-- ==== Sys2Proof/Machine/Dispatch.lean ====
section
/-! DEFINITION. The dispatch: one arm per constructor of Instr. -/

namespace Sys2Proof.Machine

def exec (i : Instr) (s : State) : Host.Outcome State Fault Refusal :=
  match i with
  | .nop x0 => Sys2Proof.Machine.execNop x0 s
  | .seg x0 => Sys2Proof.Machine.execSeg x0 s
  | .nxt x0 x1 => Sys2Proof.Machine.execNxt x0 x1 s
  | .nxtc x0 x1 x2 x3 x4 => Sys2Proof.Machine.execNxtc x0 x1 x2 x3 x4 s
  | .nxti x0 x1 x2 => Sys2Proof.Machine.execNxti x0 x1 x2 s
  | .deal => Sys2Proof.Machine.execDeal s
  | .fold x0 => Sys2Proof.Machine.execFold x0 s
  | .call x0 x1 => Sys2Proof.Machine.execCall x0 x1 s
  | .callp x0 x1 x2 => Sys2Proof.Machine.execCallp x0 x1 x2 s
  | .ret x0 => Sys2Proof.Machine.execRet x0 s
  | .trap x0 x1 => Sys2Proof.Machine.execTrap x0 x1 s
  | .eret x0 x1 => Sys2Proof.Machine.execEret x0 x1 s
  | .brk x0 x1 => Sys2Proof.Machine.execBrk x0 x1 s
  | .emset x0 x1 x2 => Sys2Proof.Machine.execEmset x0 x1 x2 s
  | .emget x0 x1 x2 => Sys2Proof.Machine.execEmget x0 x1 x2 s
  | .yield x0 => Sys2Proof.Machine.execYield x0 s
  | .iadd x0 x1 x2 x3 x4 x5 x6 => Sys2Proof.Machine.execIadd x0 x1 x2 x3 x4 x5 x6 s
  | .isub x0 x1 x2 x3 x4 x5 x6 => Sys2Proof.Machine.execIsub x0 x1 x2 x3 x4 x5 x6 s
  | .imul x0 x1 x2 x3 x4 x5 x6 => Sys2Proof.Machine.execImul x0 x1 x2 x3 x4 x5 x6 s
  | .imulh x0 x1 x2 x3 x4 x5 x6 => Sys2Proof.Machine.execImulh x0 x1 x2 x3 x4 x5 x6 s
  | .imad x0 x1 x2 x3 x4 x5 x6 => Sys2Proof.Machine.execImad x0 x1 x2 x3 x4 x5 x6 s
  | .imin x0 x1 x2 x3 x4 x5 x6 => Sys2Proof.Machine.execImin x0 x1 x2 x3 x4 x5 x6 s
  | .imax x0 x1 x2 x3 x4 x5 x6 => Sys2Proof.Machine.execImax x0 x1 x2 x3 x4 x5 x6 s
  | .iabs x0 x1 x2 x3 x4 => Sys2Proof.Machine.execIabs x0 x1 x2 x3 x4 s
  | .and x0 x1 x2 x3 x4 x5 => Sys2Proof.Machine.execAnd x0 x1 x2 x3 x4 x5 s
  | .or x0 x1 x2 x3 x4 x5 => Sys2Proof.Machine.execOr x0 x1 x2 x3 x4 x5 s
  | .xor x0 x1 x2 x3 x4 x5 => Sys2Proof.Machine.execXor x0 x1 x2 x3 x4 x5 s
  | .shl x0 x1 x2 x3 x4 x5 x6 => Sys2Proof.Machine.execShl x0 x1 x2 x3 x4 x5 x6 s
  | .shr x0 x1 x2 x3 x4 x5 => Sys2Proof.Machine.execShr x0 x1 x2 x3 x4 x5 s
  | .sar x0 x1 x2 x3 x4 x5 => Sys2Proof.Machine.execSar x0 x1 x2 x3 x4 x5 s
  | .iaddmin x0 x1 x2 x3 x4 x5 => Sys2Proof.Machine.execIaddmin x0 x1 x2 x3 x4 x5 s
  | .cmov x0 x1 x2 x3 x4 x5 => Sys2Proof.Machine.execCmov x0 x1 x2 x3 x4 x5 s
  | .iceq x0 x1 x2 x3 x4 x5 => Sys2Proof.Machine.execIceq x0 x1 x2 x3 x4 x5 s
  | .icne x0 x1 x2 x3 x4 x5 => Sys2Proof.Machine.execIcne x0 x1 x2 x3 x4 x5 s
  | .iclt x0 x1 x2 x3 x4 x5 => Sys2Proof.Machine.execIclt x0 x1 x2 x3 x4 x5 s
  | .icle x0 x1 x2 x3 x4 x5 => Sys2Proof.Machine.execIcle x0 x1 x2 x3 x4 x5 s
  | .icltu x0 x1 x2 x3 x4 x5 => Sys2Proof.Machine.execIcltu x0 x1 x2 x3 x4 x5 s
  | .icleu x0 x1 x2 x3 x4 x5 => Sys2Proof.Machine.execIcleu x0 x1 x2 x3 x4 x5 s
  | .popc x0 x1 x2 x3 => Sys2Proof.Machine.execPopc x0 x1 x2 x3 s
  | .clz x0 x1 x2 x3 => Sys2Proof.Machine.execClz x0 x1 x2 x3 s
  | .brev x0 x1 x2 x3 => Sys2Proof.Machine.execBrev x0 x1 x2 x3 s
  | .bfx x0 x1 x2 x3 x4 x5 x6 => Sys2Proof.Machine.execBfx x0 x1 x2 x3 x4 x5 x6 s
  | .bfi x0 x1 x2 x3 x4 x5 => Sys2Proof.Machine.execBfi x0 x1 x2 x3 x4 x5 s
  | .idiv x0 x1 x2 x3 x4 x5 x6 => Sys2Proof.Machine.execIdiv x0 x1 x2 x3 x4 x5 x6 s
  | .irem x0 x1 x2 x3 x4 x5 x6 => Sys2Proof.Machine.execIrem x0 x1 x2 x3 x4 x5 x6 s
  | .aget x0 x1 x2 x3 x4 => Sys2Proof.Machine.execAget x0 x1 x2 x3 x4 s
  | .rget x0 x1 x2 x3 x4 x5 => Sys2Proof.Machine.execRget x0 x1 x2 x3 x4 x5 s
  | .rput x0 x1 x2 x3 x4 => Sys2Proof.Machine.execRput x0 x1 x2 x3 x4 s
  | .iaddi x0 x1 x2 x3 => Sys2Proof.Machine.execIaddi x0 x1 x2 x3 s
  | .andi x0 x1 x2 x3 => Sys2Proof.Machine.execAndi x0 x1 x2 x3 s
  | .ori x0 x1 x2 x3 => Sys2Proof.Machine.execOri x0 x1 x2 x3 s
  | .xori x0 x1 x2 x3 => Sys2Proof.Machine.execXori x0 x1 x2 x3 s
  | .shli x0 x1 x2 x3 => Sys2Proof.Machine.execShli x0 x1 x2 x3 s
  | .shri x0 x1 x2 x3 => Sys2Proof.Machine.execShri x0 x1 x2 x3 s
  | .sari x0 x1 x2 x3 => Sys2Proof.Machine.execSari x0 x1 x2 x3 s
  | .iceqi x0 x1 x2 x3 => Sys2Proof.Machine.execIceqi x0 x1 x2 x3 s
  | .iclti x0 x1 x2 x3 => Sys2Proof.Machine.execIclti x0 x1 x2 x3 s
  | .icltui x0 x1 x2 x3 => Sys2Proof.Machine.execIcltui x0 x1 x2 x3 s
  | .movk x0 x1 x2 => Sys2Proof.Machine.execMovk x0 x1 x2 s
  | .movkh x0 x1 x2 => Sys2Proof.Machine.execMovkh x0 x1 x2 s
  | .prom x0 x1 x2 x3 x4 x5 x6 => Sys2Proof.Machine.execProm x0 x1 x2 x3 x4 x5 x6 s
  | .demu x0 x1 x2 x3 x4 => Sys2Proof.Machine.execDemu x0 x1 x2 x3 x4 s
  | .uniq x0 x1 x2 x3 x4 x5 => Sys2Proof.Machine.execUniq x0 x1 x2 x3 x4 x5 s
  | .sete x0 x1 x2 => Sys2Proof.Machine.execSete x0 x1 x2 s
  | .fadd x0 x1 x2 x3 x4 x5 => Sys2Proof.Machine.execFadd x0 x1 x2 x3 x4 x5 s
  | .fsub x0 x1 x2 x3 x4 x5 => Sys2Proof.Machine.execFsub x0 x1 x2 x3 x4 x5 s
  | .fmul x0 x1 x2 x3 x4 x5 => Sys2Proof.Machine.execFmul x0 x1 x2 x3 x4 x5 s
  | .ffma x0 x1 x2 x3 x4 x5 x6 => Sys2Proof.Machine.execFfma x0 x1 x2 x3 x4 x5 x6 s
  | .fmin x0 x1 x2 x3 x4 x5 => Sys2Proof.Machine.execFmin x0 x1 x2 x3 x4 x5 s
  | .fmax x0 x1 x2 x3 x4 x5 => Sys2Proof.Machine.execFmax x0 x1 x2 x3 x4 x5 s
  | .frcp x0 x1 x2 x3 => Sys2Proof.Machine.execFrcp x0 x1 x2 x3 s
  | .frsq x0 x1 x2 x3 => Sys2Proof.Machine.execFrsq x0 x1 x2 x3 s
  | .fsqrt x0 x1 x2 x3 => Sys2Proof.Machine.execFsqrt x0 x1 x2 x3 s
  | .fexp2 x0 x1 x2 x3 => Sys2Proof.Machine.execFexp2 x0 x1 x2 x3 s
  | .flog2 x0 x1 x2 x3 => Sys2Proof.Machine.execFlog2 x0 x1 x2 x3 s
  | .fceq x0 x1 x2 x3 x4 x5 => Sys2Proof.Machine.execFceq x0 x1 x2 x3 x4 x5 s
  | .fclt x0 x1 x2 x3 x4 x5 => Sys2Proof.Machine.execFclt x0 x1 x2 x3 x4 x5 s
  | .fcle x0 x1 x2 x3 x4 x5 => Sys2Proof.Machine.execFcle x0 x1 x2 x3 x4 x5 s
  | .fclass x0 x1 x2 x3 => Sys2Proof.Machine.execFclass x0 x1 x2 x3 s
  | .frnd x0 x1 x2 x3 x4 x5 => Sys2Proof.Machine.execFrnd x0 x1 x2 x3 x4 x5 s
  | .cvtfi x0 x1 x2 x3 x4 x5 x6 => Sys2Proof.Machine.execCvtfi x0 x1 x2 x3 x4 x5 x6 s
  | .cvtif x0 x1 x2 x3 x4 => Sys2Proof.Machine.execCvtif x0 x1 x2 x3 x4 s
  | .cvtn x0 x1 x2 x3 x4 x5 => Sys2Proof.Machine.execCvtn x0 x1 x2 x3 x4 x5 s
  | .cvtw x0 x1 x2 x3 x4 x5 => Sys2Proof.Machine.execCvtw x0 x1 x2 x3 x4 x5 s
  | .cvth x0 x1 x2 x3 x4 x5 x6 => Sys2Proof.Machine.execCvth x0 x1 x2 x3 x4 x5 x6 s
  | .setfmt x0 x1 x2 => Sys2Proof.Machine.execSetfmt x0 x1 x2 s
  | .getfmt x0 x1 => Sys2Proof.Machine.execGetfmt x0 x1 s
  | .rand x0 x1 x2 x3 x4 x5 x6 => Sys2Proof.Machine.execRand x0 x1 x2 x3 x4 x5 x6 s
  | .shfl x0 x1 x2 x3 x4 x5 => Sys2Proof.Machine.execShfl x0 x1 x2 x3 x4 x5 s
  | .shup x0 x1 x2 x3 x4 x5 => Sys2Proof.Machine.execShup x0 x1 x2 x3 x4 x5 s
  | .shdn x0 x1 x2 x3 x4 x5 => Sys2Proof.Machine.execShdn x0 x1 x2 x3 x4 x5 s
  | .bcast x0 x1 x2 x3 x4 x5 => Sys2Proof.Machine.execBcast x0 x1 x2 x3 x4 x5 s
  | .vany x0 x1 x2 x3 => Sys2Proof.Machine.execVany x0 x1 x2 x3 s
  | .vbal x0 x1 x2 x3 => Sys2Proof.Machine.execVbal x0 x1 x2 x3 s
  | .rdadd x0 x1 x2 x3 x4 => Sys2Proof.Machine.execRdadd x0 x1 x2 x3 x4 s
  | .rdmin x0 x1 x2 x3 x4 => Sys2Proof.Machine.execRdmin x0 x1 x2 x3 x4 s
  | .ld x0 x1 x2 x3 x4 x5 x6 => Sys2Proof.Machine.execLd x0 x1 x2 x3 x4 x5 x6 s
  | .ldsx x0 x1 x2 x3 x4 x5 x6 => Sys2Proof.Machine.execLdsx x0 x1 x2 x3 x4 x5 x6 s
  | .st x0 x1 x2 x3 x4 x5 => Sys2Proof.Machine.execSt x0 x1 x2 x3 x4 x5 s
  | .ldsc x0 x1 x2 x3 x4 x5 => Sys2Proof.Machine.execLdsc x0 x1 x2 x3 x4 x5 s
  | .stsc x0 x1 x2 x3 x4 x5 => Sys2Proof.Machine.execStsc x0 x1 x2 x3 x4 x5 s
  | .amo x0 x1 x2 x3 x4 x5 x6 => Sys2Proof.Machine.execAmo x0 x1 x2 x3 x4 x5 x6 s
  | .amor x0 x1 x2 x3 x4 x5 x6 => Sys2Proof.Machine.execAmor x0 x1 x2 x3 x4 x5 x6 s
  | .cas x0 x1 x2 x3 x4 x5 => Sys2Proof.Machine.execCas x0 x1 x2 x3 x4 x5 s
  | .fence x0 x1 x2 => Sys2Proof.Machine.execFence x0 x1 x2 s
  | .ifence x0 => Sys2Proof.Machine.execIfence x0 s
  | .pf x0 x1 x2 x3 x4 x5 => Sys2Proof.Machine.execPf x0 x1 x2 x3 x4 x5 s
  | .l1inv x0 => Sys2Proof.Machine.execL1inv x0 s
  | .shtake x0 x1 x2 x3 => Sys2Proof.Machine.execShtake x0 x1 x2 x3 s
  | .shput x0 x1 x2 x3 => Sys2Proof.Machine.execShput x0 x1 x2 x3 s
  | .shqry x0 x1 x2 => Sys2Proof.Machine.execShqry x0 x1 x2 s
  | .waite x0 x1 x2 => Sys2Proof.Machine.execWaite x0 x1 x2 s
  | .tld x0 x1 x2 x3 x4 x5 x6 x7 => Sys2Proof.Machine.execTld x0 x1 x2 x3 x4 x5 x6 x7 s
  | .tst x0 x1 x2 x3 x4 x5 x6 x7 => Sys2Proof.Machine.execTst x0 x1 x2 x3 x4 x5 x6 x7 s
  | .tmov x0 x1 x2 x3 x4 x5 x6 x7 => Sys2Proof.Machine.execTmov x0 x1 x2 x3 x4 x5 x6 x7 s
  | .zclr x0 x1 x2 => Sys2Proof.Machine.execZclr x0 x1 x2 s
  | .zrd x0 x1 x2 x3 x4 x5 x6 => Sys2Proof.Machine.execZrd x0 x1 x2 x3 x4 x5 x6 s
  | .zxf x0 x1 x2 x3 x4 => Sys2Proof.Machine.execZxf x0 x1 x2 x3 x4 s
  | .mma x0 x1 x2 x3 x4 x5 x6 => Sys2Proof.Machine.execMma x0 x1 x2 x3 x4 x5 x6 s
  | .mmas x0 x1 x2 x3 x4 x5 x6 x7 => Sys2Proof.Machine.execMmas x0 x1 x2 x3 x4 x5 x6 x7 s
  | .matrixKStep x0 x1 => Sys2Proof.Machine.execMatrixKStep x0 x1 s
  | .sld x0 x1 x2 x3 x4 x5 x6 => Sys2Proof.Machine.execSld x0 x1 x2 x3 x4 x5 x6 s
  | .sst x0 x1 x2 x3 x4 x5 x6 => Sys2Proof.Machine.execSst x0 x1 x2 x3 x4 x5 x6 s
  | .scur x0 x1 x2 x3 x4 x5 => Sys2Proof.Machine.execScur x0 x1 x2 x3 x4 x5 s
  | .snxt x0 x1 x2 x3 x4 x5 => Sys2Proof.Machine.execSnxt x0 x1 x2 x3 x4 x5 s
  | .sisx x0 x1 x2 x3 x4 x5 => Sys2Proof.Machine.execSisx x0 x1 x2 x3 x4 x5 s
  | .singleKeyOperation x0 => Sys2Proof.Machine.execSingleKeyOperation x0 s
  | .engStk x0 x1 x2 x3 => Sys2Proof.Machine.execEngStk x0 x1 x2 x3 s
  | .engCpy x0 x1 x2 x3 => Sys2Proof.Machine.execEngCpy x0 x1 x2 x3 s
  | .engDense x0 x1 x2 x3 => Sys2Proof.Machine.execEngDense x0 x1 x2 x3 s
  | .engSpar x0 x1 x2 x3 => Sys2Proof.Machine.execEngSpar x0 x1 x2 x3 s
  | .engDsp x0 x1 x2 => Sys2Proof.Machine.execEngDsp x0 x1 x2 s
  | .engCmb x0 x1 x2 x3 => Sys2Proof.Machine.execEngCmb x0 x1 x2 x3 s
  | .engQapp x0 x1 x2 x3 => Sys2Proof.Machine.execEngQapp x0 x1 x2 x3 s
  | .engGcond x0 x1 x2 x3 => Sys2Proof.Machine.execEngGcond x0 x1 x2 x3 s
  | .engLvlw x0 x1 x2 x3 => Sys2Proof.Machine.execEngLvlw x0 x1 x2 x3 s
  | .engCancel x0 x1 x2 x3 => Sys2Proof.Machine.execEngCancel x0 x1 x2 x3 s
  | .engHash x0 x1 x2 => Sys2Proof.Machine.execEngHash x0 x1 x2 s
  | .engKgrow x0 x1 x2 x3 => Sys2Proof.Machine.execEngKgrow x0 x1 x2 x3 s
  | .engineShoePublish x0 => Sys2Proof.Machine.execEngineShoePublish x0 s
  | .ticketFill x0 => Sys2Proof.Machine.execTicketFill x0 s
  | .barArrive x0 x1 x2 x3 => Sys2Proof.Machine.execBarArrive x0 x1 x2 x3 s
  | .barWait x0 x1 x2 => Sys2Proof.Machine.execBarWait x0 x1 x2 s
  | .barSync x0 x1 x2 => Sys2Proof.Machine.execBarSync x0 x1 x2 s
  | .barSyncCompletion x0 => Sys2Proof.Machine.execBarSyncCompletion x0 s
  | .sysRdsr x0 x1 x2 x3 => Sys2Proof.Machine.execSysRdsr x0 x1 x2 x3 s
  | .sysWrsr x0 x1 x2 x3 => Sys2Proof.Machine.execSysWrsr x0 x1 x2 x3 s
  | .shoeConfigure x0 x1 x2 => Sys2Proof.Machine.execShoeConfigure x0 x1 x2 s
  | .sysHalt x0 => Sys2Proof.Machine.execSysHalt x0 s
  | .producerWrite x0 x1 => Sys2Proof.Machine.execProducerWrite x0 x1 s
  | .mergeStep x0 x1 => Sys2Proof.Machine.execMergeStep x0 x1 s
  | .shoeTakeServe x0 x1 x2 => Sys2Proof.Machine.execShoeTakeServe x0 x1 x2 s
  | .runIssue x0 => Sys2Proof.Machine.execRunIssue x0 s
  | .squadDemotion x0 => Sys2Proof.Machine.execSquadDemotion x0 s
  | .squadPromotion x0 => Sys2Proof.Machine.execSquadPromotion x0 s
  | .squadRetirement x0 => Sys2Proof.Machine.execSquadRetirement x0 s
  | .squadStop x0 => Sys2Proof.Machine.execSquadStop x0 s
  | .powerTokenPass x0 x1 => Sys2Proof.Machine.execPowerTokenPass x0 x1 s
  | .subarrayPowerGate x0 x1 => Sys2Proof.Machine.execSubarrayPowerGate x0 x1 s
  | .subarrayWake x0 x1 => Sys2Proof.Machine.execSubarrayWake x0 x1 s
  | .queueRecordTake x0 x1 => Sys2Proof.Machine.execQueueRecordTake x0 x1 s
  | .kernelNodeFire x0 x1 => Sys2Proof.Machine.execKernelNodeFire x0 x1 s
  | .recordNodeFire x0 x1 => Sys2Proof.Machine.execRecordNodeFire x0 x1 s
  | .recordNodeTimeout x0 x1 => Sys2Proof.Machine.execRecordNodeTimeout x0 x1 s
  | .conditionalNodeFire x0 x1 => Sys2Proof.Machine.execConditionalNodeFire x0 x1 s
  | .whileNodeFire x0 x1 => Sys2Proof.Machine.execWhileNodeFire x0 x1 s
  | .launchStart x0 => Sys2Proof.Machine.execLaunchStart x0 s
  | .teamStart x0 => Sys2Proof.Machine.execTeamStart x0 s
  | .launchCompletion x0 => Sys2Proof.Machine.execLaunchCompletion x0 s
  | .jobCompletion x0 => Sys2Proof.Machine.execJobCompletion x0 s
  | .graphRegistration x0 x1 x2 x3 => Sys2Proof.Machine.execGraphRegistration x0 x1 x2 x3 s
  | .preemptionRequest x0 x1 => Sys2Proof.Machine.execPreemptionRequest x0 x1 s
  | .drainLimitExpiry x0 => Sys2Proof.Machine.execDrainLimitExpiry x0 s
  | .teamContextSave x0 => Sys2Proof.Machine.execTeamContextSave x0 s
  | .teamResume x0 x1 => Sys2Proof.Machine.execTeamResume x0 x1 s
  | .pageWalk x0 x1 x2 => Sys2Proof.Machine.execPageWalk x0 x1 x2 s
  | .shootDown x0 x1 x2 => Sys2Proof.Machine.execShootDown x0 x1 x2 s
  | .promotion x0 x1 x2 => Sys2Proof.Machine.execPromotion x0 x1 x2 s
  | .migrationRequest x0 x1 x2 => Sys2Proof.Machine.execMigrationRequest x0 x1 x2 s
  | .migrationCompletion x0 x1 => Sys2Proof.Machine.execMigrationCompletion x0 x1 s
  | .hostMemoryAccess x0 x1 => Sys2Proof.Machine.execHostMemoryAccess x0 x1 s
  | .peerAccess x0 x1 x2 => Sys2Proof.Machine.execPeerAccess x0 x1 x2 s
  | .linkPortDown x0 => Sys2Proof.Machine.execLinkPortDown x0 s
  | .throttle x0 x1 x2 => Sys2Proof.Machine.execThrottle x0 x1 x2 s
  | .reset => Sys2Proof.Machine.execReset s
  | .firmwareReady => Sys2Proof.Machine.execFirmwareReady s
  | .attestationReport x0 => Sys2Proof.Machine.execAttestationReport x0 s
  | .bootstRead => Sys2Proof.Machine.execBootstRead s
  | .notificationRingSetup x0 x1 => Sys2Proof.Machine.execNotificationRingSetup x0 x1 s
  | .mgmtRegisterWrite x0 x1 => Sys2Proof.Machine.execMgmtRegisterWrite x0 x1 s
  | .coreCounterClear x0 => Sys2Proof.Machine.execCoreCounterClear x0 s
  | .objectLoad x0 => Sys2Proof.Machine.execObjectLoad x0 s
  | .objectUnload x0 => Sys2Proof.Machine.execObjectUnload x0 s
  | .debugStop x0 => Sys2Proof.Machine.execDebugStop x0 s
  | .causalExperiment x0 => Sys2Proof.Machine.execCausalExperiment x0 s
  | .waitForGraphSample => Sys2Proof.Machine.execWaitForGraphSample s
  | .registerParityFailure x0 => Sys2Proof.Machine.execRegisterParityFailure x0 s
  | .dieL2Acceptance x0 x1 => Sys2Proof.Machine.execDieL2Acceptance x0 x1 s
  | .homeAcceptance x0 x1 => Sys2Proof.Machine.execHomeAcceptance x0 x1 s
  | .linkRetrainComplete x0 => Sys2Proof.Machine.execLinkRetrainComplete x0 s

end Sys2Proof.Machine
end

> _EXERCISE INSTRUCTIONS_: Give back exactly the lines above starting at the line where "Sys2Proof.Machine.execRdmin x0 x1 x2 x3 x4 s" appears and ending at the line where "x6 => Sys2Proof.Machine.execLdsx" appears, both included, with no other lines.

> _RESULT BELOW_:
  | .rdmin x0 x1 x2 x3 x4 => Sys2Proof.Machine.execRdmin x0 x1 x2 x3 x4 s
  | .ld x0 x1 x2 x3 x4 x5 x6 => Sys2Proof.Machine.execLd x0 x1 x2 x3 x4 x5 x6 s
  | .ldsx x0 x1 x2 x3 x4 x5 x6 => Sys2Proof.Machine.execLdsx x0 x1 x2 x3 x4 x5 x6 s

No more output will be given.